## Problem details
The following data has a line with "exact keep_ite (keep_State_put hk.le (keep_State_setBit" and a line with "exact keep_State_setBit hk.le ((keep_State_put". Write out exactly those lines and all the lines between them.

(Stored data entries)
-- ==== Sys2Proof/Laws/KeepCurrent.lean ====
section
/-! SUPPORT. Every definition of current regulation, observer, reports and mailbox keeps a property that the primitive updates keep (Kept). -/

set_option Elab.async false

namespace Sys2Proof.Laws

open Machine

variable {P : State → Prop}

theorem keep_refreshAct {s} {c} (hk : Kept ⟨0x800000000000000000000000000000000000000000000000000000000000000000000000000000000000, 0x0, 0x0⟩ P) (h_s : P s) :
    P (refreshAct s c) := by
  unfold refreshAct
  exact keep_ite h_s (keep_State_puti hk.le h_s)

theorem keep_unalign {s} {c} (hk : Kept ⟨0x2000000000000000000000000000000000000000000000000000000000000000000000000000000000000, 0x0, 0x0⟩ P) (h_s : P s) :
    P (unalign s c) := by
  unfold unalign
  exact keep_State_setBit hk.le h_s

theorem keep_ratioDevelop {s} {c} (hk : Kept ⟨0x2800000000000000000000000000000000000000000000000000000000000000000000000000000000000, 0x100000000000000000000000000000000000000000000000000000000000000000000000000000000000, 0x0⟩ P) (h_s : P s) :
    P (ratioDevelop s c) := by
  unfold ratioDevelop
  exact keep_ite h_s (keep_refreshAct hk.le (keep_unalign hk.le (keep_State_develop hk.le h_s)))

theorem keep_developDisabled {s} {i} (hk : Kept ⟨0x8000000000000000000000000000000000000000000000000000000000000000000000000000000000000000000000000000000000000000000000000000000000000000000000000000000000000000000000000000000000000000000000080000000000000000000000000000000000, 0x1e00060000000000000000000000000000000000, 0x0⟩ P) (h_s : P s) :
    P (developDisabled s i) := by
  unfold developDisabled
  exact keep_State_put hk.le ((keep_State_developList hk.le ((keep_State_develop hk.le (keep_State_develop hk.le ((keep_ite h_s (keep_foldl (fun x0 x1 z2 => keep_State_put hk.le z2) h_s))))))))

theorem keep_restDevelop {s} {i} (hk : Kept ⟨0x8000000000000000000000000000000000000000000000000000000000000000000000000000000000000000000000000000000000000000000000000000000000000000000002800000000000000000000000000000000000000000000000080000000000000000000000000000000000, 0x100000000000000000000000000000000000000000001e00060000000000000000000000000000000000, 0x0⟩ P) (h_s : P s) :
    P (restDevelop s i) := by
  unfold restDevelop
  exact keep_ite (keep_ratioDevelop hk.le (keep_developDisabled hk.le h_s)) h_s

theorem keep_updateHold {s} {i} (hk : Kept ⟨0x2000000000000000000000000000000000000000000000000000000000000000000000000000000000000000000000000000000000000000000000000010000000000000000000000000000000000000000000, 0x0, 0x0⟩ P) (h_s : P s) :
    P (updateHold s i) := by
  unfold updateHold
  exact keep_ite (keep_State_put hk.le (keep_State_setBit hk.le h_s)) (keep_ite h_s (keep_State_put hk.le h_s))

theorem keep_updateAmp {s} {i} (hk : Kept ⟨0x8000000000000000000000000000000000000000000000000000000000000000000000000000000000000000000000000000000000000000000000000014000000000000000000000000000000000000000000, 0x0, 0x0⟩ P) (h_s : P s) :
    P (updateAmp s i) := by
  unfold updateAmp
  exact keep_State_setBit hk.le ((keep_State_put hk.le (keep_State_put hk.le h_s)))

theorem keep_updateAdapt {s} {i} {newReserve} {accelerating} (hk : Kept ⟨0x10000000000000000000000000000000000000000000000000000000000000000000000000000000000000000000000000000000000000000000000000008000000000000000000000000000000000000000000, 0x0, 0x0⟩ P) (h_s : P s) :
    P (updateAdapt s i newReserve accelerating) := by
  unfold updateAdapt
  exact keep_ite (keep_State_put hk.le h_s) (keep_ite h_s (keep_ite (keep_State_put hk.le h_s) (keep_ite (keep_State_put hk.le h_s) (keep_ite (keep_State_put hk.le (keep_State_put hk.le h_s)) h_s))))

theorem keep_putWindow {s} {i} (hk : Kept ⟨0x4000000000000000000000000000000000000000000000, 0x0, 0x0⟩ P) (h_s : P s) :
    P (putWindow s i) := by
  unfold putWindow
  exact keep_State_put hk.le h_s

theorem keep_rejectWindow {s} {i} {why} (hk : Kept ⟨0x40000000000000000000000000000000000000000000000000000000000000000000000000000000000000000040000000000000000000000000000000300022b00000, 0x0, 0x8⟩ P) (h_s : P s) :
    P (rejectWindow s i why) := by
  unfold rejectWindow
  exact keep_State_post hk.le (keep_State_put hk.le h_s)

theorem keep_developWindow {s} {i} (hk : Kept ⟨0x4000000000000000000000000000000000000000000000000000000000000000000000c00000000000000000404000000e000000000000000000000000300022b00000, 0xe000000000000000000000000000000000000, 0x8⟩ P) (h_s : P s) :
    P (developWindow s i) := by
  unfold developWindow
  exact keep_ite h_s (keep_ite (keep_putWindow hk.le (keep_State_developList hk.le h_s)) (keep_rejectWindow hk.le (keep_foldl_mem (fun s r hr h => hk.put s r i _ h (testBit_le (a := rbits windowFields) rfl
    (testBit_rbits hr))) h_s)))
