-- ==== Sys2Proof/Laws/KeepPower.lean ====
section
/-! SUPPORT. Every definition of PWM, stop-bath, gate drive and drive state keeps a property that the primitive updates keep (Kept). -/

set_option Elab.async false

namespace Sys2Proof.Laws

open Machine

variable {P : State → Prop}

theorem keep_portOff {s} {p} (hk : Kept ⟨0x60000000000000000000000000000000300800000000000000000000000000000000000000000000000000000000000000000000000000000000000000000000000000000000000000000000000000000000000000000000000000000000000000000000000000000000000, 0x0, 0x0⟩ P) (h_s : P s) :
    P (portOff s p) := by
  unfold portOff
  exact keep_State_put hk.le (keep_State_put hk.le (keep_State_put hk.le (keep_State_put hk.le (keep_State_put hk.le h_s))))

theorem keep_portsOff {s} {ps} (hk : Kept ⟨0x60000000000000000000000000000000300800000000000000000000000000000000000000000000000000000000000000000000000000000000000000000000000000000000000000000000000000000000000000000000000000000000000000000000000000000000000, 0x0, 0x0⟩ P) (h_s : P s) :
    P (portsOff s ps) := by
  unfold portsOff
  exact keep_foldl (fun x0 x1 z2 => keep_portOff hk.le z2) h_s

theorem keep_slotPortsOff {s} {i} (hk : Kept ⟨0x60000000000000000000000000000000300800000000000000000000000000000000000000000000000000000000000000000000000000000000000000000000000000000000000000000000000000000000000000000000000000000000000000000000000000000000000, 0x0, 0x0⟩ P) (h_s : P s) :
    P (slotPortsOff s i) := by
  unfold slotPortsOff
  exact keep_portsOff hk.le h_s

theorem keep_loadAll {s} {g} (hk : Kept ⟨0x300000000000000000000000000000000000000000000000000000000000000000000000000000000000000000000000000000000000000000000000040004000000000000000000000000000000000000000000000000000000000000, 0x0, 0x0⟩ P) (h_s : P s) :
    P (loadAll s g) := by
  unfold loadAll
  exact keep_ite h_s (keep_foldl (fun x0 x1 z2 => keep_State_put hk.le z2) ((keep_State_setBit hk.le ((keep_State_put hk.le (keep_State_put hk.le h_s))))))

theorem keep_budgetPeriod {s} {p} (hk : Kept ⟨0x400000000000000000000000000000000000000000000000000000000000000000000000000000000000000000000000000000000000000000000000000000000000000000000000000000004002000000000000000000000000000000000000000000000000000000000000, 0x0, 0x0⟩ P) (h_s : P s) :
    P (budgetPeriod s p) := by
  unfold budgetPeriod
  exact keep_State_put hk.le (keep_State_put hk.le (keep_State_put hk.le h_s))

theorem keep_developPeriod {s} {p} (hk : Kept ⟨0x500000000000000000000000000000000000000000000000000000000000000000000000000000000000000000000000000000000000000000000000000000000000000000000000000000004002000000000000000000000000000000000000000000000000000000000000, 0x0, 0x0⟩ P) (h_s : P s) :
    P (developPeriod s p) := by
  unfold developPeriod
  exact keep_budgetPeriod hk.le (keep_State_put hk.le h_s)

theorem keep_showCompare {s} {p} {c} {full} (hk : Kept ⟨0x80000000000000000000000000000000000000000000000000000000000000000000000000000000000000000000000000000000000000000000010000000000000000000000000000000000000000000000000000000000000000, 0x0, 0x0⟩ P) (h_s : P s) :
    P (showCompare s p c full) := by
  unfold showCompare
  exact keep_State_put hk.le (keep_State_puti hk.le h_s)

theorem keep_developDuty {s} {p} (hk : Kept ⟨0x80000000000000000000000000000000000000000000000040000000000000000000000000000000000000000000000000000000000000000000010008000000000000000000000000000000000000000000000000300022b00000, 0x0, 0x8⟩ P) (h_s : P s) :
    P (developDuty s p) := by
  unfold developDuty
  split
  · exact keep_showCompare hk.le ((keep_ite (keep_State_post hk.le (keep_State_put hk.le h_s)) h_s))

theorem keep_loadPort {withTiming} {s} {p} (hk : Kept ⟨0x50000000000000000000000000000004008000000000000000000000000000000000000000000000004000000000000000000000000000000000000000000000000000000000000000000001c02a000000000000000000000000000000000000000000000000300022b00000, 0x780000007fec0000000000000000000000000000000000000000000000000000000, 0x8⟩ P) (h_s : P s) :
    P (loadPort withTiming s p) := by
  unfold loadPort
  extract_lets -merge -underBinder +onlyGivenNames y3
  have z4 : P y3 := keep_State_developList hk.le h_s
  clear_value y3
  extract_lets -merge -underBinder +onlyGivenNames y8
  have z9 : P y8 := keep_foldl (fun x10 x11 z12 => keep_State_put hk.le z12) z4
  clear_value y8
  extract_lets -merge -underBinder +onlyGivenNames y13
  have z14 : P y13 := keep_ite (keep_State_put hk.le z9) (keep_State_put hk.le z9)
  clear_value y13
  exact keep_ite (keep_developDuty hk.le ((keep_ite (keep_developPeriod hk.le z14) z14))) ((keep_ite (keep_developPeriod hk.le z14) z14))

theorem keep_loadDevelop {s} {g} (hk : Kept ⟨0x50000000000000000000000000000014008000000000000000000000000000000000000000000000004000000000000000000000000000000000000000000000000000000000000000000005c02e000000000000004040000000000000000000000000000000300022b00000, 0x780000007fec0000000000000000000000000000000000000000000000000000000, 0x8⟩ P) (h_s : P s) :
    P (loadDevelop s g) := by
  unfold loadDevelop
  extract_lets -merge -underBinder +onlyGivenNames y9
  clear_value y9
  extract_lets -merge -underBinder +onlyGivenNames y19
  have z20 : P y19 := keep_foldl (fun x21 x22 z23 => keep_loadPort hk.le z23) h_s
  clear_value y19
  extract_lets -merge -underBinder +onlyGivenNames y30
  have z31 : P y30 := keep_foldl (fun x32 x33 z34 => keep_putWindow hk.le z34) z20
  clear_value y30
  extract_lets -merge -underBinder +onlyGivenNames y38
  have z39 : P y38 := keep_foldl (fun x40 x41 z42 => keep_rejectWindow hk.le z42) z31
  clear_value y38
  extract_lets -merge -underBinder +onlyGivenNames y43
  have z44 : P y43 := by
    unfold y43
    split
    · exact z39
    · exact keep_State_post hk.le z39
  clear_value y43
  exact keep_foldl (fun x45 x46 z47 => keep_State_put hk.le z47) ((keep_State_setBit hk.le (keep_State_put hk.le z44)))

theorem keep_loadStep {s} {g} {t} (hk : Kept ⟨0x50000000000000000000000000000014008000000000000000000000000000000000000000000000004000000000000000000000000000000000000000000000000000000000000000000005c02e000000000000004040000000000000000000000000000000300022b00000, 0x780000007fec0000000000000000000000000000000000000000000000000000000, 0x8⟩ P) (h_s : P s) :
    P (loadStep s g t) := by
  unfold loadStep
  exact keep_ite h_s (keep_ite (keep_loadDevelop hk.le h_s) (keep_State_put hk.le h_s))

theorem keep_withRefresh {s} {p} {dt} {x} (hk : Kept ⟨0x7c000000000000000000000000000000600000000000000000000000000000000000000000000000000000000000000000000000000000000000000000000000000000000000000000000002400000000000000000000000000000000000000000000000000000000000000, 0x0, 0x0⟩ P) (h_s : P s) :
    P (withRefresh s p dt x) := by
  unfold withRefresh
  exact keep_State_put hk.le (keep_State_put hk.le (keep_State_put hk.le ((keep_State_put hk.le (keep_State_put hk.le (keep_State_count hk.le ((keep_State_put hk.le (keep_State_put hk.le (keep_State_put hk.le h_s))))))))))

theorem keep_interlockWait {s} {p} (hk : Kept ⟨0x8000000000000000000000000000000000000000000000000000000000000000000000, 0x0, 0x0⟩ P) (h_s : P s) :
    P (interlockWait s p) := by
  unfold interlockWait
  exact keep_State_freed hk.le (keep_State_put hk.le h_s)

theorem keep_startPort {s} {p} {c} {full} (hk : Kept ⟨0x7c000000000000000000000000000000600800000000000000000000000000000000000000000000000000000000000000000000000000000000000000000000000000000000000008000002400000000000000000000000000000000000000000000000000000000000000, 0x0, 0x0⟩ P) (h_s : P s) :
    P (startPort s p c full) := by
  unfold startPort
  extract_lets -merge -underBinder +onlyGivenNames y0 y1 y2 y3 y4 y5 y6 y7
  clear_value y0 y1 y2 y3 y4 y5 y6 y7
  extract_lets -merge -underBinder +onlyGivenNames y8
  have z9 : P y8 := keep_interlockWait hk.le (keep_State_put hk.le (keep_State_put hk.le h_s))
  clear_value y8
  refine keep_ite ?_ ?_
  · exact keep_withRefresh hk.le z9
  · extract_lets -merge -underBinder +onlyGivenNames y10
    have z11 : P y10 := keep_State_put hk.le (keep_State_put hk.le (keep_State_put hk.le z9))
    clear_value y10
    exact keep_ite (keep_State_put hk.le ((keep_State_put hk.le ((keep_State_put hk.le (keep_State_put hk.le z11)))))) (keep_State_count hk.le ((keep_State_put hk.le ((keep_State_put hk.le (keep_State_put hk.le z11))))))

## Result of the exercise
  exact keep_ite (keep_State_put hk.le (keep_State_setBit hk.le h_s)) (keep_ite h_s (keep_State_put hk.le h_s))

theorem keep_updateAmp {s} {i} (hk : Kept ⟨0x8000000000000000000000000000000000000000000000000000000000000000000000000000000000000000000000000000000000000000000000000014000000000000000000000000000000000000000000, 0x0, 0x0⟩ P) (h_s : P s) :
    P (updateAmp s i) := by
  unfold updateAmp
  exact keep_State_setBit hk.le ((keep_State_put hk.le (keep_State_put hk.le h_s)))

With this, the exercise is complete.